**Exercise details:**
Exactly as they appear below, repeat the lines from the one with "position in the" through the one with "1): the manual", and no others.

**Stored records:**
------------------------------------------------------------

-- ==== Sys2Proof/Word.lean ====
section
/-! DEFINITION. The byte and word types of the ZV-OM4096 and the byte strings it exchanges
(00_scope.md R10, R11). -/

namespace Sys2Proof

/-- One byte. -/
abbrev Byte := BitVec 8

/-- A byte string, lowest address first (R11). -/
abbrev Bytes := List (BitVec 8)

/-- A core number n of R21, 0 to 4,095. -/
abbrev CoreId := BitVec 12

/-- A cluster number of R21, 0 to 63. -/
abbrev ClusterId := BitVec 6

/-- A queue number of R354. -/
abbrev QueueId := BitVec 8

/-- A fabric port, and its Fabric Interface, 0 to 15. -/
abbrev FabPort := BitVec 4

/-- A place in which a stream runs: 0 to 15 for RUN_STREAM (R375), 256 + n for the block of service n (R393). -/
abbrev StreamId := BitVec 9

/-- The 24-bit phase number of R374. -/
abbrev PhaseNo := BitVec 24

end Sys2Proof
end

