-- ==== Sys2Proof/Machine/Formats.lean ====
section
/-! DEFINITION. Element formats, block scales, widening to binary32 and conversion of a block
(02_number_formats.md). -/

namespace Sys2Proof.Machine

/-! ## The operand format word (R66) -/

/-- The fields of an operand format word. -/
structure FmtWord where
  fmt : Nat
  bsize : Nat
  axis : Nat
  sfmt : Nat
  smode : Nat
  rnd : Bool
  nonsat : Bool
  deriving DecidableEq, Repr

/-- R66. -/
def fmtWord (w : Nat) : FmtWord :=
  { fmt := bits w 0 4, bsize := bits w 4 3, axis := bits w 7 2, sfmt := bits w 9 1,
    smode := bits w 10 2, rnd := bit w 12, nonsat := bit w 13 }

/-- How R67 judges an operand format word. -/
inductive FmtCheck where
  | good
  | badReserved
  | badField
  deriving DecidableEq, Repr

/-- R67. -/
def fmtCheck (w : Nat) : FmtCheck :=
  let f := fmtWord w
  if bits w 14 2 ≠ 0 then .badReserved
  else if f.fmt ≥ 12 ∨ f.axis = 3 ∨ f.smode = 3 then .badField
  else if f.fmt = 10 then (if bits w 4 8 = 0 then .good else .badField)
  else if f.fmt = 11 then (if bits w 4 10 = 0 then .good else .badField)
  else if f.bsize ≥ 5 then .badField
  else if f.axis = 2 ∧ f.bsize ≠ 1 ∧ f.bsize ≠ 2 then .badField
  else .good

/-- Elements along one side of a block (R66, R69). -/
def blkSize (f : FmtWord) : Nat := 2 ^ (f.bsize + 3)

/-- Whether a format has a block scale (R50). -/
def scaled (fmt : Nat) : Bool := decide (fmt < 10)

/-- Whether a format carries a zero point. -/
def isUQ (fmt : Nat) : Bool := fmt == 8 || fmt == 9

/-- Whether a format is a Ceris logarithmic one. -/
def isCL (fmt : Nat) : Bool := fmt == 0 || fmt == 1

/-- Whether a format can hold a NaN in an element code (R50). -/
def nanElem (fmt : Nat) : Bool := fmt == 0 || fmt == 1 || fmt == 5 || fmt == 6

/-- Bits of one element (R50). -/
def elemBits (fmt : Nat) : Nat :=
  match fmt with
  | 0 => 4 | 1 => 6 | 2 => 4 | 3 => 6 | 4 => 6 | 5 => 8 | 6 => 8 | 7 => 8 | 8 => 4 | 9 => 8 | 10 => 16
  | _ => 32

/-- Digits of one element (R74). -/
def digits (fmt : Nat) : Nat :=
  match fmt with
  | 0 => 1 | 1 => 1 | 2 => 1 | 3 => 2 | 4 => 2 | 5 => 2 | 6 => 2 | 7 => 4 | 8 => 2 | 9 => 4 | _ => 4

/-- Mantissa width, exponent width and bias of the floating element formats (R57, R58). -/
def fltParm (fmt : Nat) : Nat × Nat × Nat :=
  match fmt with
  | 2 => (1, 2, 1) | 3 => (3, 2, 1) | 4 => (2, 3, 3) | 5 => (3, 4, 7) | 6 => (2, 5, 15) | _ => (7, 8, 127)

/-- An element reduced as R74 asks: NaN, an infinity, or a sign, M, E and residue. -/
inductive Elem where
  | nan
  | inf (neg : Bool)
  | fin (neg : Bool) (m : Nat) (e : Int) (r : Nat)
  deriving DecidableEq, Repr
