-- ==== Sys2Proof/Config.lean ====
section
/-! DEFINITION. What one module of the ZV-OM4096 fixes and the manual leaves open: device identity,
keys, public-key cryptography, images, and the free values (notes/assumptions). -/

namespace Sys2Proof.Config

/-- A value that the manual states no number for: nothing can be proved of it. The argument is the
free-value counter of State. DESIGN CHOICE: a free value. -/
opaque freeValue : Nat → BitVec 64

/-- The slot that selection takes in a tensor entry whose bytes break the layout (08_training_step.md R270: undefined
selection), by the entry's value, the committed step and the kind (true: compute copy): none, or slot 0 or 1.
DESIGN CHOICE: a free value. -/
opaque slotChoice : (entry committed : Nat) → (copy : Bool) → Option (Fin 2)

/-- The 256-bit unique device secret in fuses (15_security.md R500), as bytes. -/
opaque deviceSecret : Bytes

/-- The Device Serial Number (R477, R501). -/
opaque deviceSerial : BitVec 64

/-- The digest of firmware signing key k that the ROM holds (R497). -/
opaque romKeyDigest : Nat → Bytes

/-- The bytes of the boot ROM and of the Night Assistant ROM (R499). -/
opaque bootRom : Bytes
/-- The Night Assistant ROM. -/
opaque nightRom : Bytes

/-- The Zalavaune service key (R515). -/
opaque serviceKey : Bytes

/-- ML-DSA-65 of FIPS 204: whether a signature over a message verifies under a public key and a context. -/
opaque mldsaVerify : (pub msg ctx sig : Bytes) → Bool

/-- The public key of the deterministic key generation from a 32-byte seed. -/
opaque mldsaPublic : (seed : Bytes) → Bytes

/-- A signature by the key pair of a seed, over a message under a context. -/
opaque mldsaSign : (seed msg ctx : Bytes) → Bytes

/-- ML-KEM-768 of FIPS 203: the encapsulation key of the key pair generated at start `n` (R502). -/
opaque mlkemPublic : Nat → Bytes

/-- Decapsulation under the key of start `n`: the shared secret, or none where it fails. -/
opaque mlkemDecap : Nat → Bytes → Option Bytes

/-- The certificates in flash (R501): 1 DeviceID's, issued by the manufacturing CA, and 2 the CA's own, issued by the root,
for a public key and the subject serial number. -/
opaque certificate : (kind : Nat) → (publicKey serial : Bytes) → Bytes

/-- The part of the Alias certificate that is signed (R500): X.509 v3 over the Alias public key, MR0 and MR1 in an extension,
and the subject serial number. -/
opaque aliasBody : (publicKey mrs serial : Bytes) → Bytes

/-- A certificate of its signed part and the signature over it (RFC 5280). -/
opaque sealCert : (body signature : Bytes) → Bytes

/-- The public key of the manufacturing CA. -/
opaque caPublic : Bytes

/-- The version that the boot ROM reports (16_firmware.md R522). -/
opaque romVersion : BitVec 24

/-- The 32-byte value that the service connector issues as its vendor challenge of number n (R515). -/
opaque challengeValue : Nat → Bytes

/-- The mean of an INT32 collective: the sum and N. No result is stated for it (R455 item 3). -/
opaque int32Mean : (sum : BitVec 32) → (n : Nat) → BitVec 32

/-- The status of an event or failure-log entry to which R585 assigns none, by the kind of happening: a position in the
list of statuses. -/
opaque unnamedStatus : Nat → Nat

/-- The free-running rate that a replica reading at one core voltage has at another, in mV (R568 step 1): the manual
does not give the scaling. -/
opaque replicaAt : (reading fromMv toMv : Nat) → Nat

/-- Whether a ratio that is no whole number of units is rounded up (R567): the manual states no rounding. -/
opaque roundsUp : (num den : Nat) → Bool

/-- The bytes of section `id` of handoff record number `n` (R536): the manual names what a section holds, not its
layout. -/
opaque handoffSection : (id n : Nat) → Bytes

/-- The code that FWU_STATUS gives for the outcome of the last update (R530): confirmed or reverted. -/
opaque updateOutcome : Bool → BitVec 8

/-- The time in nanoseconds, from the moment at which a port might first train, after which it completes configuration
requests; 100 ms where it names more (R578 gives that bound alone). -/
opaque configReady : (port : Nat) → Nat

/-- Whether the error of Control Cluster failure number `n`, in its memory or the firmware area, struck the handoff record
(R593): the command does not say where it struck. -/
opaque recordStruck : (n : Nat) → Bool

end Sys2Proof.Config
end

------------------------------------------------------------

**Reply to the task:**
/-- The status of an event or failure-log entry to which R585 assigns none, by the kind of happening: a position in the
list of statuses. -/
opaque unnamedStatus : Nat → Nat

/-- The free-running rate that a replica reading at one core voltage has at another, in mV (R568 step 1): the manual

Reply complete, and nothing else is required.